I tire of debates about postliberalism. So it was with reluctance that I turned to Zachary Chambers’s intervention, “The Logic of Liberalism” (Law & Liberty, March 18, 2026), which warns of “the danger of this new right-wing ideology.” The usual fright-words are deployed: “totalitarian,” “authoritarian,” “counter-revolutionary.” We are told, “Post-liberals threaten to subvert and undermine the conservative movement.” Your humble scribe is identified as a voice of this dangerous and (according to Chambers) anti-American way of thinking.
The sweep is grand. Modern man has learned to think for himself. Truth is a matter for the individual to decide: “The direction of meaning has been reversed and now comes from inside of man out into the world.” Do you suspect that this “direction” might lead to subjectivism and relativism? Chambers tells you to go read Hegel, who explains “how modern philosophy can continue to make normative, even ethical claims, without abandoning its logic.”
The appeal to Hegel is hand-waving. Chambers’s argument against postliberalism rests on the assertion that liberalism, with its logic of personal and private truth, is our fate. We can’t go back. The notion that we can recover metaphysical truth and shared loves “is really a summons for a return to childhood.” And it is futile: “The bell of individual subjectivity cannot just be unrung,” and “one cannot re-enter childhood.”
It’s a familiar claim, one that I can’t take seriously. Decades ago, I took a graduate seminar with Ruth Marcus, a famous philosopher and logician. The assigned reading made a claim about the purported significance of modern historical consciousness. Marcus dismissed this dogma, saying, “I’m sure if I had an hour with Aristotle, he’d be convinced of the truth of Newtonian physics.” Perhaps she was wrong. Who can know? But her remark freed me from the presumption that I am somehow remote from those who came before, even long before. Historical change is real. But there are no unbridgeable metaphysical chasms.
In a literal sense, you can’t turn back the clock. We can’t snap our fingers and recreate American society at the time of the Founding, or for that matter at the time of my childhood. But I can read Tocqueville to inform my judgment, and I can recall my younger years and be reminded of social goods (and evils). On the basis of these and other efforts of reflection, I seek to inform myself so that I can play a role in the theological, moral, and political debates of our time, contending for what I think is true, just, and useful.

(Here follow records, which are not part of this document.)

-- ==== Sys2Proof/Machine/Late.lean ====
section
/-!
DEFINITION. Late elements (02 R63 to R71, 04 R128, 14 R422 to R424): the decision at the deadline, the values put into an
element's slots at the boundary that closes a period, and the taking of a reaction at the boundary that opens one.
-/
namespace Sys2Proof.Machine

/-- A value of the read half for each of an element's slots: the hold values of the period (02 R65). -/
def holdValues (rh : Sparse 32) (outs : List Nat) : List (Nat × Slot) := outs.map (fun o => (o, rh.get o))

/-- The reaction that a zone's policy starts (02 R67, R68) (assumption log 45; DEDUCED). -/
def startKind (legacy : Bool) : ReactKind := if legacy then .fence else .fade 1

/-- A late period of an element at the deadline: its miss state advances, a second consecutive miss starts the zone
reaction on the slots of the element, from the hold values of the first; the answer says whether LATE_REPEAT is logged
(02 R66, R67). A slot bound between the two misses has no hold value and takes h = 0 (assumption log 103; DESIGN CHOICE). -/
def Lateness.deadline (l : Lateness) (legacy : Bool) (rh : Sparse 32) (outs : List Nat) : Lateness × Bool :=
  match l.miss with
  | .onTime => ({ l with late := true, miss := .one, hold := holdValues rh outs }, false)
  | .one => ({ l with late := true, miss := .zone, react := some ⟨startKind legacy, outs.map (fun o => (o, (lookup? l.hold o).getD 0))⟩ }, true)
  | .zone => ({ l with late := true }, false)

/-- The value that stands in a slot of an element for the closing period, and whether it is a substitute (02 R65 to R70,
10 R293); none: the value as written. `w` is what the element wrote, 0 where it wrote nothing (assumption log 103; DESIGN
CHOICE). -/
def Lateness.slotValue (l : Lateness) (rh : Sparse 32) (o : Nat) (w : Slot) : Option Slot :=
  match l.react with
  | some ⟨.fade k, h⟩ =>
    if k = 0 then (if l.late then some (rh.get o) else none) else some (fadeVal ((lookup? h o).getD 0) k)
  | some ⟨.fence, _⟩ => some 0
  | some ⟨.release k, h⟩ =>
    if l.late then some (rh.get o) else if (lookup? h o).isSome then some (releaseVal w k) else none
  | none => if l.late then some (rh.get o) else none

/-- A reaction is in force on the element's slots: a fade or a fence, not the ramp after a release (02 R69, R70). -/
def Lateness.inForce (l : Lateness) : Bool := match l.react with
  | none => false
  | some ⟨.release _, _⟩ => false
  | some _ => true

/-- A legacy fence is in force on the element's slots (02 R68). -/
def Lateness.fenced (l : Lateness) : Bool := match l.react with
  | some ⟨.fence, _⟩ => true
  | _ => false

/-- The miss state at a commit that replaces the element's program: on time, unless a zone reaction is in force (02 R66). -/
def Lateness.replaced (l : Lateness) : Lateness := if l.inForce then l else { l with miss := .onTime }

/-- The element's slots at the boundary that closes a period (01 R20 step 1). -/
def Lateness.close (l : Lateness) (e : Exch) (outs : List Nat) : Exch :=
  outs.foldl (fun e o =>
    match l.slotValue e.readHalf o ((lookup? e.writeHalf o).getD 0) with
    | none => e
    | some v => e.write o v true) e

/-- The element's late state after the boundary that closes a period: fades and ramps go one step on, a period completed
on time ends a single miss (02 R66, R67, R70). -/
def Lateness.afterClose (l : Lateness) : Lateness :=
  let react := match l.react with
    | some ⟨.fade k, h⟩ => some ⟨.fade (min (k + 1) 33), h⟩
    | some ⟨.release k, h⟩ => if 32 ≤ k then none else some ⟨.release (k + 1), h⟩
    | r => r
  let miss := if l.late then l.miss else match l.miss with
    | .one => .onTime
    | m => m
  { l with react := react, miss := miss, late := false }

/-- The element at the boundary that opens a period, with the new read half: a reaction decided by the fault controller is
taken (14 R423), a release begins (14 R424) (assumption log 48; DEDUCED). -/
def Lateness.opened (l : Lateness) (legacy : Bool) (rh : Sparse 32) (outs : List Nat) : Lateness :=
  let l := if l.arm && l.inForce then { l with arm := false } else if l.arm then
      { l with arm := false, miss := .zone, react := some ⟨if legacy then .fence else .fade 0, holdValues rh outs⟩ }
    else l
  if l.relDue then
    { l with relDue := false, miss := .onTime, react := match l.react with
        | some ⟨.fade _, h⟩ => some ⟨.release 1, h⟩
        | some ⟨.fence, _⟩ => none
        | r => r }
  else l

/-- The slots of a reaction at a commit: a slot bound to another writer leaves it; a slot newly bound to the element joins
a fade or a fence, with h from the read half of the new period, and no ramp of a release (02 R69, R70). -/
def Lateness.join (l : Lateness) (rh : Sparse 32) (outs newOuts : List Nat) : Lateness :=
  match l.react with
  | none => l
  | some r =>
    let h := r.h.filter (fun q => mem outs q.1 && !mem newOuts q.1)
    { l with react := some { r with h := if l.inForce then newOuts.foldl (fun h o => insertKey h o (rh.get o)) h else h } }

/-- The fault controller decides a reaction on the element (14 R422, R423): one that is in force stays, and a release that
was decided for the next boundary falls away; a ramp after a release gives way. A legacy fence takes the next period
(assumption log 103; DESIGN CHOICE). -/
def Lateness.decide_ (l : Lateness) : Lateness := if l.inForce then { l with relDue := false } else { l with arm := true }

end Sys2Proof.Machine
end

Moreover, the truism about never being able to turn back the clock works both ways. I am a twenty-first-century man, formed by the modern West. Therefore, when I argue that same-sex marriage is contrary to natural law and God’s revelation, or observe that liberty and equality are not the sole criteria for a just society, I am by definition doing so as a “man of today,” not as a “man of yesterday.” To claim otherwise is an old progressive trick, whereby their judgments are crowned with history’s mandate.

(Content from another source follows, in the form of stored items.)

-- ==== Sys2Proof/Machine/Timebase.lean ====
section
/-!
DEFINITION. The timebase (11 R317 to R320) and the steered clock's frequency (12 R361, R367).
-/
namespace Sys2Proof.Machine

/-- The timebase as it ran at time `t`: before its last step or change of increment, as it ran then (11 R320). -/
def Timebase.ran (b : Timebase) (t : Nat) : Timebase :=
  if b.at_ ≤ t then b
  else match b.past.find? (fun x => decide (x.1 ≤ t)) with
    | some x => { b with at_ := x.1, val := x.2.1, res := x.2.2.1, inc := x.2.2.2.1, step := x.2.2.2.2 }
    | none => b

/-- The timebase at time `t`. -/
def Timebase.advance (b : Timebase) (t : Nat) : Timebase :=
  let b := b.ran t
  let d := (t - b.at_) * b.inc
  { b with at_ := max t b.at_, val := b.val + d, res := b.res + d }

/-- The timebase brought to time `t` for a step or a change of increment; how it ran before is kept for stamping points that
lie back by less than a frame (11 R318, R320) (assumption log 52; DEDUCED). -/
def Timebase.turn (b : Timebase) (t : Nat) : Timebase :=
  { b.advance t with past := (b.at_, b.val, b.res, b.inc, b.step) :: b.past.take 63 }

/-- A stamp at time `t`, `sub` 64ths of a ns after the tick, moved by `cal` (2^-16 ns); bits of FRAC below 1/64 ns are 0 (11
R320, R326, R328). -/
def Timebase.stamp (b : Timebase) (t sub : Nat) (cal : Int) : Stamp :=
  let b := b.advance t
  let v : Int := (b.val / 2 ^ 32 + (sub : Int) * 1024 + cal) / 1024 * 1024
  let r : Int := (((b.res / 2 ^ 32 : Nat) : Int) + (sub : Int) * 1024 + cal) / 1024 * 1024
  { sec := (v / (1000000000 * 65536)).toNat % 2 ^ 64, ns := ((v / 65536) % 1000000000).toNat, frac := (v % 65536).toNat,
    res := (r % 2 ^ 64).toNat, step := b.step }

/-- A stamp of a tick, with the full 16 bits of FRAC. -/
def Timebase.tick (b : Timebase) (t : Nat) : Stamp :=
  let b := b.advance t
  let v : Int := b.val / 2 ^ 32
  { sec := (v / (1000000000 * 65536)).toNat % 2 ^ 64, ns := ((v / 65536) % 1000000000).toNat, frac := (v % 65536).toNat,
    res := (b.res / 2 ^ 32) % 2 ^ 64, step := b.step }

/-- SEC of the timebase at the present time. -/
def State.tbSec (s : State) : Nat := (s.ts.tb.tick s.now).sec

/-- The mean of a list, rounded down (assumption log 24; DESIGN CHOICE). -/
def meanI (l : List Int) : Int := if l.isEmpty then 0 else l.foldl (· + ·) 0 / (l.length : Int)

/-- The selector follows a candidate. -/
def Ref.following (r : Ref) : Bool := decide (r.st = .pullin ∨ r.st = .locked)

/-- The steered clock runs at a frequency within its range, in ppt (12 R361). -/
def State.setFreq (s : State) (f : Int) : State :=
  let tb := s.ts.tb.turn s.now
  { s with ref := { s.ref with freqPpt := f }
           ts := { s.ts with tb := { tb with inc := (2 ^ 48 + 2 ^ 48 * f / 10 ^ 12).toNat } } }

/-- Hardware holdover: the DPLL holds its mean frequency over the last 1 s (12 R367). -/
def State.hwHoldover (s : State) : State :=
  let r := s.ref
  if !r.following || r.cpHold then s
  else
    let f := if r.freqHist.isEmpty then r.freqPpt else meanI r.freqHist
    ({ s with ref := { r with cpHold := true, integ := f * 65536 } } : State).setFreq f

end Sys2Proof.Machine
end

The Founders read Plutarch and Cicero. They were influenced by the political form of the Roman republic. Although Venice and the Netherlands were republics at the time of the founding, the most powerful nations of Europe were monarchies of one kind or another. “History” seemed to be against the American Constitution. In a sense, therefore, the Founders were “turning back the clock.” But, of course, that’s not an accurate description of their intentions. They sought to establish what was, in their judgment, the best form of government for the American people in that time and place. They drew upon sources according to their pertinence, not their place on a historical timeline.

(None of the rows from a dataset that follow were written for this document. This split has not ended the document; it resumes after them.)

-- ==== Sys2Proof/Machine/TimeUnit.lean ====
section
/-!
DEFINITION. The time-stamp unit's rows and commands (11): snapshots, PPS_OUT, calibration, PTP settings and status.
-/
namespace Sys2Proof.Machine

/-- A signed result field in two's complement. -/
def sfld (n : Nat) (v : Int) : RField := (n, (v % (2 ^ (8 * n) : Int)).toNat)

/-- The snapshot registers latch a stamp (11 R324) (assumption log 52; DEDUCED). -/
def State.snap (s : State) : State :=
  { s with ts := { s.ts with snap := s.ts.tb.tick s.now, snapSeq := (s.ts.snapSeq + 1) % 256 } }

/-- PPS_OUT rises (11 R322): the timebase passes a whole second by advancing, within 2 ns of the row's time (assumption log
95; DESIGN CHOICE). -/
def State.ppsRise (s : State) (t : Nat) : State :=
  let ns := (s.ts.tb.tick t).ns
  let close := match s.ts.ppsLast with
    | none => false
    | some u => decide (t < u + 500000000)
  if s.ts.ppsEn && (decide (ns ≤ 2) || decide (999999998 ≤ ns)) && !close then
    { s with ts := { s.ts with ppsLast := some t, ppsUntil := t + s.ts.ppsWidth * 10000 } }
  else s

/-- TS_CAL_TIMEOUT (11 R343). -/
def State.calTimeout (s : State) (lane : Nat) : State :=
  let l := s.lane lane
  if l.pcsLock then
    (s.setTsLane lane { (s.tsLane lane) with stampValid := false }).raise 0x0406 (laneZone lane) lane l.mode
  else s

/-- TS_CALIBRATION_COMPLETE (11 R327, R343). -/
def State.calComplete (s : State) (lane : Nat) : State :=
  if (s.lane lane).pcsLock then
    (s.setTsLane lane { (s.tsLane lane) with stampValid := true }).endCond 0x0406 (laneZone lane) lane
  else s

/-- ANNOUNCE_RECEIPT_TIMEOUT (11 R345, 12 R349): the port leaves SLAVE or UNCALIBRATED; which of LISTENING and MASTER it
enters is free (assumption log 5) (assumption log 17; DESIGN CHOICE). -/
def State.announceTimeout (s : State) (lane : Nat) : State :=
  let l := s.tsLane lane
  if !s.pwr.cpRunning || !l.cfg.ptpEn then s
  else
    let l := { l with announceTimeouts := satAdd 32 l.announceTimeouts 1 }
    if l.portState = 8 || l.portState = 9 then
      let (v, s) := s.fresh
      s.setTsLane lane { l with portState := if v.getLsbD 0 then 4 else 6, offset := 0 }
    else s.setTsLane lane l

/-! Commands (11 R344 to R346). -/

/-- Result fields of a stamp. -/
def Stamp.fields (x : Stamp) : List RField := [(8, x.sec), (4, x.ns), (2, x.frac), (1, x.step)]

/-- TIME_GET (11 R321, R344). -/
def runTimeGet (_ : Ctx) (s : State) : Done × State :=
  (.ok ((s.ts.tb.tick s.now).fields ++ [(8, s.per.mediaTime)] ++ s.ts.boundary.fields), s)

/-- PTP_CONFIG applied. -/
def finPtpConfig (c : PtpCfg) (persist : Bool) (s : State) : Done × State :=
  let tc := decide (3 ≤ c.mode)
  let lanes := s.ts.lanes.map (fun l =>
    if tc then { l with portState := 0, offset := 0 } else if l.portState = 0 then { l with portState := 1 } else l)
  let s := { s with ts := { s.ts with ptp := c, lanes := lanes } }
  (.ok [(1, c.mode), (1, c.profile), (1, c.domain), (1, c.prio1), (1, c.prio2), (1, b2n c.twoStep)],
   if persist then { s with cfg := { s.cfg with ptp := some c } } else s)

/-- PTP_CONFIG (11 R339, R344). OC runs on one lane: with PTP_EN on several it is refused as R346 refuses the second lane
(assumption log 18; DEDUCED). -/
def runPtpConfig (_ : Ctx) (mode profile domain prio1 prio2 : Nat) (twoStep persist : Bool) (s : State) : Done × State :=
  if 4 < mode || 3 < profile || 127 < domain || 255 < prio1 || 255 < prio2 then (.range, s)
  else if mode = 1 && decide (1 < ((List.range 8).filter (fun i => (s.tsLane i).cfg.ptpEn)).length) then (.fail .rejectedState 0x00A1, s)
  else if persist then (.flash, s)
  else finPtpConfig ⟨mode, profile, domain, prio1, prio2, twoStep⟩ false s

/-- A value lies in a range of signed numbers. -/
def withinI (lo hi v : Int) : Bool := decide (lo ≤ v) && decide (v ≤ hi)

/-- The ranges of a profile (11 R340). -/
def profileRange (profile : Nat) (c : PtpPortCfg) : Bool :=
  within 2 10 c.announceTimeout && decide (c.ipv4 < 2 ^ 32) && decide (c.ipv6 < 2 ^ 128) &&
  match profile with
  | 0 => !c.p2p && withinI (-1) 1 c.logSync && withinI 0 4 c.logAnnounce && withinI 0 5 c.logMinDelay
  | 1 => c.p2p && !c.hybrid && withinI (-1) 1 c.logSync && withinI 0 4 c.logAnnounce && withinI 0 5 c.logMinDelay
  | 2 => withinI (-4) 1 c.logSync && withinI 0 4 c.logAnnounce && withinI (-3) 5 c.logMinDelay
  | _ => withinI (-7) (-1) c.logSync && withinI (-3) 1 c.logAnnounce && withinI (-7) 5 c.logMinDelay

/-- PTP_PORT_CONFIG applied. -/
def finPtpPortConfig (lane : Nat) (c : PtpPortCfg) (persist : Bool) (s : State) : Done × State :=
  let l := s.tsLane lane
  let st := if 3 ≤ s.ts.ptp.mode then 0 else if !c.ptpEn then 3 else if l.cfg.ptpEn then l.portState else 1
  let s := s.setTsLane lane { l with cfg := c, portState := st, offset := if st = 9 then l.offset else 0 }
  (.ok [(1, lane), (1, b2n c.ptpEn), (1, packBits [(1, b2n c.mapEth), (1, b2n c.mapIpv4), (1, b2n c.mapIpv6)]), (1, b2n c.p2p),
    (1, b2n c.hybrid), sfld 1 c.logSync, sfld 1 c.logAnnounce, (1, c.announceTimeout), sfld 1 c.logMinDelay, (4, c.ipv4), (16, c.ipv6)],
   if persist then { s with cfg := { s.cfg with ptpPorts := insertKey s.cfg.ptpPorts lane c } } else s)

/-- PTP_PORT_CONFIG (11 R340, R344, R346). -/
def runPtpPortConfig (_ : Ctx) (lane : Nat) (c : PtpPortCfg) (persist : Bool) (s : State) : Done × State :=
  if 7 < lane || !profileRange s.ts.ptp.profile c then (.range, s)
  else if 2 ≤ s.ts.ptp.profile && (c.mapEth || c.mapIpv6) then (.fail .rejectedArgs 0x00A0, s)
  else if c.ptpEn && s.ts.ptp.mode = 1 && (List.range 8).any (fun i => i != lane && (s.tsLane i).cfg.ptpEn) then
    (.fail .rejectedState 0x00A1, s)
  else if !s.domOn (laneDomain lane) then (.fail .rejectedState 0x0083, s)
  else if persist then (.flash, s)
  else finPtpPortConfig lane c false s

/-- A calibration argument as a signed number. -/
def calArg (v : Nat) : Int := (BitVec.ofNat 32 v).toInt

/-- TS_CAL_SET applied. -/
def finTsCalSet (lane mode calRx calTx : Nat) (persist : Bool) (s : State) : Done × State :=
  let l := s.tsLane lane
  let s := s.setTsLane lane { l with calRx := wr l.calRx mode (calArg calRx), calTx := wr l.calTx mode (calArg calTx) }
  (.ok [(1, lane), (1, mode), sfld 4 (calArg calRx), sfld 4 (calArg calTx)],
   if persist then { s with cfg := { s.cfg with cal := insertKey s.cfg.cal (lane * 3 + mode) (calArg calRx, calArg calTx) } } else s)

/-- TS_CAL_SET (11 R328, R344, R346). -/
def runTsCalSet (_ : Ctx) (lane mode calRx calTx : Nat) (persist : Bool) (s : State) : Done × State :=
  let ok (v : Nat) : Bool := decide (v < 2 ^ 32) && withinI (-655360000) 655360000 (calArg v)
  if 7 < lane || 2 < mode || !ok calRx || !ok calTx then (.range, s)
  else if !s.domOn (laneDomain lane) then (.fail .rejectedState 0x0083, s)
  else if persist then (.flash, s)
  else finTsCalSet lane mode calRx calTx false s

/-- PTP_STATUS (11 R345, R346). -/
def runPtpStatus (_ : Ctx) (lane : Nat) (clear : Bool) (s : State) : Done × State :=
  if 7 < lane then (.range, s)
  else
    let l := s.tsLane lane
    (.ok [(1, if l.cfg.ptpEn then l.portState else 3), (8, l.meanDelay), sfld 8 l.offset, (1, b2n l.stampValid), (4, l.rxEvent),
      (4, l.txEvent), (4, l.reports), (4, l.reportLost), (4, l.tcCorrected), (4, l.e2eDrop), (4, l.corrSat), (4, l.delayReqDrop),
      (4, l.announceTimeouts)],
     if clear then s.setTsLane lane { l with rxEvent := 0, txEvent := 0, reports := 0, reportLost := 0, tcCorrected := 0,
                                             e2eDrop := 0, corrSat := 0, delayReqDrop := 0, announceTimeouts := 0 }
     else s)

/-- PPS_OUT settings in force (11 R322, R323). -/
def State.setPps (s : State) (en : Bool) (width : Nat) : State :=
  { s with ts := { s.ts with ppsEn := en, ppsWidth := width, ppsUntil := if en then s.ts.ppsUntil else 0 } }

/-- PPS_OUT_CONFIG applied. -/
def finPpsOutConfig (en : Bool) (width : Nat) (persist : Bool) (s : State) : Done × State :=
  let s := s.setPps en width
  (.ok [(1, b2n en), (2, width)], if persist then { s with cfg := { s.cfg with pps := some (en, width) } } else s)

/-- PPS_OUT_CONFIG (11 R344, R346). -/
def runPpsOutConfig (_ : Ctx) (en : Bool) (width : Nat) (persist : Bool) (s : State) : Done × State :=
  if !within 1 50000 width then (.range, s)
  else if persist then (.flash, s)
  else finPpsOutConfig en width false s

end Sys2Proof.Machine
end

The postliberals of my acquaintance do the same thing. Curtis Yarvin urges us to embrace monarchy, not out of nostalgic, but because he judges that today’s democratic procedures have become dysfunctional and the problems facing the United State require vigorous executive action. I’ve made arguments about the priority of love over freedom, among them, that a culture of freedom is rooted in strong and galvanizing loves. And I’ve noted that love reanimates the language of authority, which liberalism has difficulty accommodating. Yarvin’s and my reflections are certainly debatable. But they are “threats” only in the sense that dissent always threatens an established consensus.
As I noted, I find these debates wearisome. Chambers ends with a grandiose warning: “Post-liberalism ultimately threatens our very notions of man and freedom.” This is worse than hyperbole. Abortion, doctor-assisted suicide, transgender ideology, transhumanist delusion—the threats to “our very notion of man” are evident. Woke censorship, economic precarity, a dispiriting nihilism—the conditions for freedom have eroded. Is it far-fetched to think that liberalism and its strong emphasis on the individual have played a role in bringing us to our present, unhappy condition—and offers little guidance about how to reverse course and chart a path toward a society more likely to protect human dignity and sustain a culture of freedom?